● What you are asked to do
A copy is needed of each line in the records that has the word "resetDue".

*** Data for this exercise Section Begins ***

-- ==== Sys2Proof/Machine/Leases.lean ====
section
/-! DEFINITION. Host leases and spare easels (R428 to R431, R435, R436, R549). -/

namespace Sys2Proof.Machine

/-! ## Lease entries (R549) -/

/-- OP of a lease entry. -/
def leOp (e : List Word) : Nat := bitsOf (entWord e 0) 0 8
/-- LINE. -/
def leLine (e : List Word) : Nat := bitsOf (entWord e 0) 8 1
/-- TAG. -/
def leTag (e : List Word) : Nat := bitsOf (entWord e 0) 32 32
/-- PF. -/
def lePf (e : List Word) : Nat := bitsOf (entWord e 1) 0 18
/-- The host address. -/
def leHost (e : List Word) : Nat := 64 * bitsOf (entWord e 2) 6 58

/-- Whether an entry has a reserved OP or a non-zero reserved field; the words the format does not name are reserved (log entry 36
DEDUCED). -/
def leBad (e : List Word) : Bool :=
  decide (leOp e = 0) || decide (5 < leOp e) || decide (bitsOf (entWord e 0) 9 23 ≠ 0) || decide (bitsOf (entWord e 1) 18 46 ≠ 0)
    || decide (bitsOf (entWord e 2) 0 6 ≠ 0) || (List.range 4).any fun i => decide (entWord e (4 + i) ≠ 0)

/-- Every lease of a function renewed (R429). -/
def State.renew (s : State) (f : Nat) : State :=
  { s with leases := s.leases.map fun l => if l.holder = f then { l with last := s.gc } else l }

/-- The code an entry is refused with before its own rules: its shape, the stack that holds the record, the session, the home
stack; RENEW names no portfolio (log entry 36 DEDUCED). -/
def State.leCode (s : State) (e : List Word) : Nat :=
  let n := lePf e
  if leBad e then cShape
  else if leOp e = 5 then cDone
  else if !s.stackUp (n % 16) then cUnavailable
  else if !(s.pf n).valid then cNoSession
  else if !s.stackUp (s.pf n).home then cUnavailable
  else cDone

/-- A lease entry of one operation carried out: taken from its queue, its function's leases renewed, and refused or given to the
operation, which sees the ticket. Entries of a queue take effect in order: one waits while the line of a WRITE before it is being
read; one of another operation is left for its own command, one with a reserved OP is refused by any. Log entry 78 DEDUCED. -/
def State.leEntry (s : State) (q op : Nat) (f : Nat → List Word → State → State) : State :=
  if s.host.waits.any (fun w => w.2.1 % 64 == q && s.ticketLive w.2.1) then s
  else
    match s.hqTake q 1 with
    | none => s
    | some (k, e) =>
      if leOp e ≠ op ∧ leOp e ≠ 0 ∧ leOp e ≤ 5 then s
      else if leOp e ≠ 5 ∧ s.asleep (lePf e % 16) = true then s
      else
        let s1 := (s.hqPop q).renew (s.queueFunc q)
        let c := s1.leCode e
        if c = cDone then f k e s1 else s1.hostPost k (leTag e) c 0 0 0 0

/-- The lease of an entry's function on its line. -/
def State.leMine (s : State) (k : Nat) (e : List Word) : Option LeaseX :=
  (s.leaseOn (lePf e) (leLine e)).filter fun l => l.holder == s.queueFunc (k % 64)

/-- The fenced value of a line. -/
def State.lineOf (s : State) (n line : Nat) : List Byte := s.bytes (pfAddr n + 0x180 + 64 * line) 64

/-- LEASE_TAKE (R428, R549). Log entry 78 DEDUCED. -/
def execLeaseTake (queue : Nat) (s : State) : Host.Outcome State Fault Refusal :=
  guarded (decide (queue < 64)) s fun s =>
    s.leEntry queue 1 fun k e s =>
      let n := lePf e
      let f := s.queueFunc queue
      let done := fun (u : State) bs => (u.emit (.hostWrite f (leHost e) bs)).hostPost k (leTag e) cDone 0 0 0 0
      match s.leaseOn n (leLine e) with
      | some l => if l.holder = f then done s l.staging else s.hostPost k (leTag e) cBusy 0 0 0 0
      | none =>
        if 4096 ≤ s.leases.length then s.hostPost k (leTag e) cCapacity 0 0 0 0
        else
          let bs := s.lineOf n (leLine e)
          done (State.showLeases { s with leases := s.leases ++ [⟨n, leLine e, f, bs, s.gc⟩] }) bs

/-- LEASE_WRITE (R428, R533, R549): the 64 bytes are read from the host; HOST_READ_COMPLETION puts them into the staging copy. -/
def execLeaseWrite (queue : Nat) (s : State) : Host.Outcome State Fault Refusal :=
  guarded (decide (queue < 64)) s fun s =>
    s.leEntry queue 2 fun k e s =>
      match s.leMine k e with
      | none => s.hostPost k (leTag e) cSequence 0 0 0 0
      | some _ => s.hqRead 3 (leHost e) 64 k e

/-- Bytes of a line by a mask. -/
def maskLine (m : Nat) (old new : List Byte) : List Byte :=
  (List.range 64).map fun i => if bitOf m i then new.getD i 0 else old.getD i 0

/-- A lease's staging copy set. -/
def State.setStaging (s : State) (pf line : Nat) (bs : List Byte) : State :=
  { s with leases := s.leases.map fun l => if l.pf = pf ∧ l.line = line then { l with staging := bs } else l }

/-- The line of a WRITE has come (R549): its masked bytes go into the staging copy, if the function still holds the lease. -/
def State.leWriteDone (s : State) (k : Nat) (e : List Word) (data : List Byte) : State :=
  match s.leMine k e with
  | none => s.hostPost k (leTag e) cSequence 0 0 0 0
  | some l => (s.setStaging l.pf l.line (maskLine (entWord e 3) l.staging data)).hostPost k (leTag e) cDone 0 0 0 0

/-- LEASE_FENCE (R46, R428): the line of the record becomes the staging copy by one mirrored portfolio write, and the entry completes
once the partner has acknowledged it. -/
def execLeaseFence (queue : Nat) (s : State) : Host.Outcome State Fault Refusal :=
  guarded (decide (queue < 64)) s fun s =>
    s.leEntry queue 3 fun k e s =>
      match s.leMine k e with
      | none => s.hostPost k (leTag e) cSequence 0 0 0 0
      | some l =>
        let n := lePf e
        let (c, s1) := s.writeRecord none n none (patch (s.bytes (pfAddr n) 512) (0x180 + 64 * l.line) l.staging)
        if c ≠ cDone then s1.hostPost k (leTag e) c 0 0 0 0
        else
          let ids := (List.range (s1.pair.nextId - s.pair.nextId)).map (s.pair.nextId + ·)
          State.settleLeases { s1 with leaseWaits := s1.leaseWaits ++ [⟨ids, k, leTag e⟩] }

/-- LEASE_DROP (R428). -/
def execLeaseDrop (queue : Nat) (s : State) : Host.Outcome State Fault Refusal :=
  guarded (decide (queue < 64)) s fun s =>
    s.leEntry queue 4 fun k e s =>
      match s.leMine k e with
      | none => s.hostPost k (leTag e) cSequence 0 0 0 0
      | some l => (s.freeLease l.pf l.line).hostPost k (leTag e) cDone 0 0 0 0

/-- LEASE_RENEW (R429, R549). Log entry 36 DEDUCED. -/
def execLeaseRenew (queue : Nat) (s : State) : Host.Outcome State Fault Refusal :=
  guarded (decide (queue < 64)) s fun s =>
    s.leEntry queue 5 fun k e s => s.hostPost k (leTag e) cDone 0 0 0 0

/-- LEASE_EXPIRY (R428): PERIOD gc after the holder's last command. -/
def execLeaseExpiry (pf line : Nat) (s : State) : Host.Outcome State Fault Refusal :=
  guarded (decide (pf < 2 ^ 18) && decide (line < 2)) s fun s =>
    match s.leaseOn pf line with
    | none => s
    | some l => (s.passTo (96 * (l.last + s.fld Reg.leaseCtrl Reg.leaseCtrl_PERIOD))).expireLease pf line

/-! ## Spare easels (R430, R431) -/

/-- A bay event of a spare (R430, R431, R540). -/
def State.spareLog (s : State) (x : Ea) : State := s.log 0x0E x.bay x.easel (s.reg (Reg.baySpare x.bay)) 0

/-- The physical easel that backs a logical one, or is being switched in for it. -/
def State.physOf (s : State) (x : Ea) : Nat :=
  ((s.ex x).switching.map (·.2)).getD (s.fld (Reg.easelStatus x.bay x.easel) Reg.easelStatus_PHYS)

/-- The spares of a bay that are not being switched in, lowest-numbered first. -/
def State.idleSpares (s : State) (b : Nat) : List Nat :=
  (s.spares b).filter fun i => (List.range 12).all fun e => (s.ex ⟨b, e⟩).switching.map (·.2) != some i

/-- A physical easel fails (R430, R431): it is isolated, and the lowest-numbered spare is powered up to take its logical number 500
gc later, until when nothing shows it; with none left the logical easel is out of service. -/
def State.easelFails (s : State) (x : Ea) : State :=
  let b := x.bay
  let sp := Reg.baySpare b
  let phys := s.physOf x
  let s0 := s.updBay b fun y => { y with failedPhys := y.failedPhys ||| 2 ^ phys }
  let s1 := s0.resetEasel x (s.ec + 500 * 96)
  match s0.idleSpares b with
  | i :: _ => (s1.setEst x stOff).updEx x fun y => { y with switching := some (phys, i) }
  | [] =>
    let s2 := (s1.setEst x stOff).updEx x fun y => { y with failed := true, resetDue := none }
    let s3 := (s2.setFld sp Reg.baySpare_FAILED (s2.fld sp Reg.baySpare_FAILED ||| 2 ^ x.easel)).setFld sp Reg.baySpare_EXHEV 1
    ((s3.showSpares b).repairNote ⟨1, b, x.easel, phys⟩).spareLog x

/-- EASEL_FAILURE (R430, R431). Log entry 79 DEDUCED. -/
def execEaselFailure (x : Ea) (s : State) : Host.Outcome State Fault Refusal :=
  guarded x.ok s fun s => if x.easel < s.easelsPerBay ∧ !(s.ex x).failed ∧ s.bayUp x.bay then s.easelFails x else s

/-- SPARE_SWITCH_IN_DONE (R101, R430, R436, R524): the logical easel is idle on its spare, EASEL.STATUS.PHYS and BAY.SPARE show it, EXC
shows code 0x0D, and the bindings of the exception event fire with it. -/
def execSpareSwitchInDone (x : Ea) (s : State) : Host.Outcome State Fault Refusal :=
  guarded x.ok s fun s =>
    match (s.ex x).switching, (s.ex x).resetDue with
    | some (phys, i), some due =>
      let sp := Reg.baySpare x.bay
      let s0 := (s.passTo due).setFld (Reg.easelStatus x.bay x.easel) Reg.easelStatus_PHYS i
      let s1 := (s0.updEx x fun y => { y with resetDue := none, switching := none }).toIdle x
      let s2 := (((s1.setFld sp Reg.baySpare_USED 1).setFld sp Reg.baySpare_SWEV 1).showSpares x.bay).setExc x 0x0D 0 0 0 phys 0
      let s3 := s2.log 0x03 x.bay x.easel (s2.reg (Reg.easelExc x.bay x.easel)) 0
      ((s3.repairNote ⟨0, x.bay, x.easel, i⟩).spareLog x).fire x.bay 0x41 (BitVec.ofNat 64 (x.easel + 0x0D * 16)) 0
    | _, _ => s

end Sys2Proof.Machine
end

*** Data for this exercise Section Ends ***

● Solution for this problem
    let s2 := (s1.setEst x stOff).updEx x fun y => { y with failed := true, resetDue := none }
    match (s.ex x).switching, (s.ex x).resetDue with
      let s1 := (s0.updEx x fun y => { y with resetDue := none, switching := none }).toIdle x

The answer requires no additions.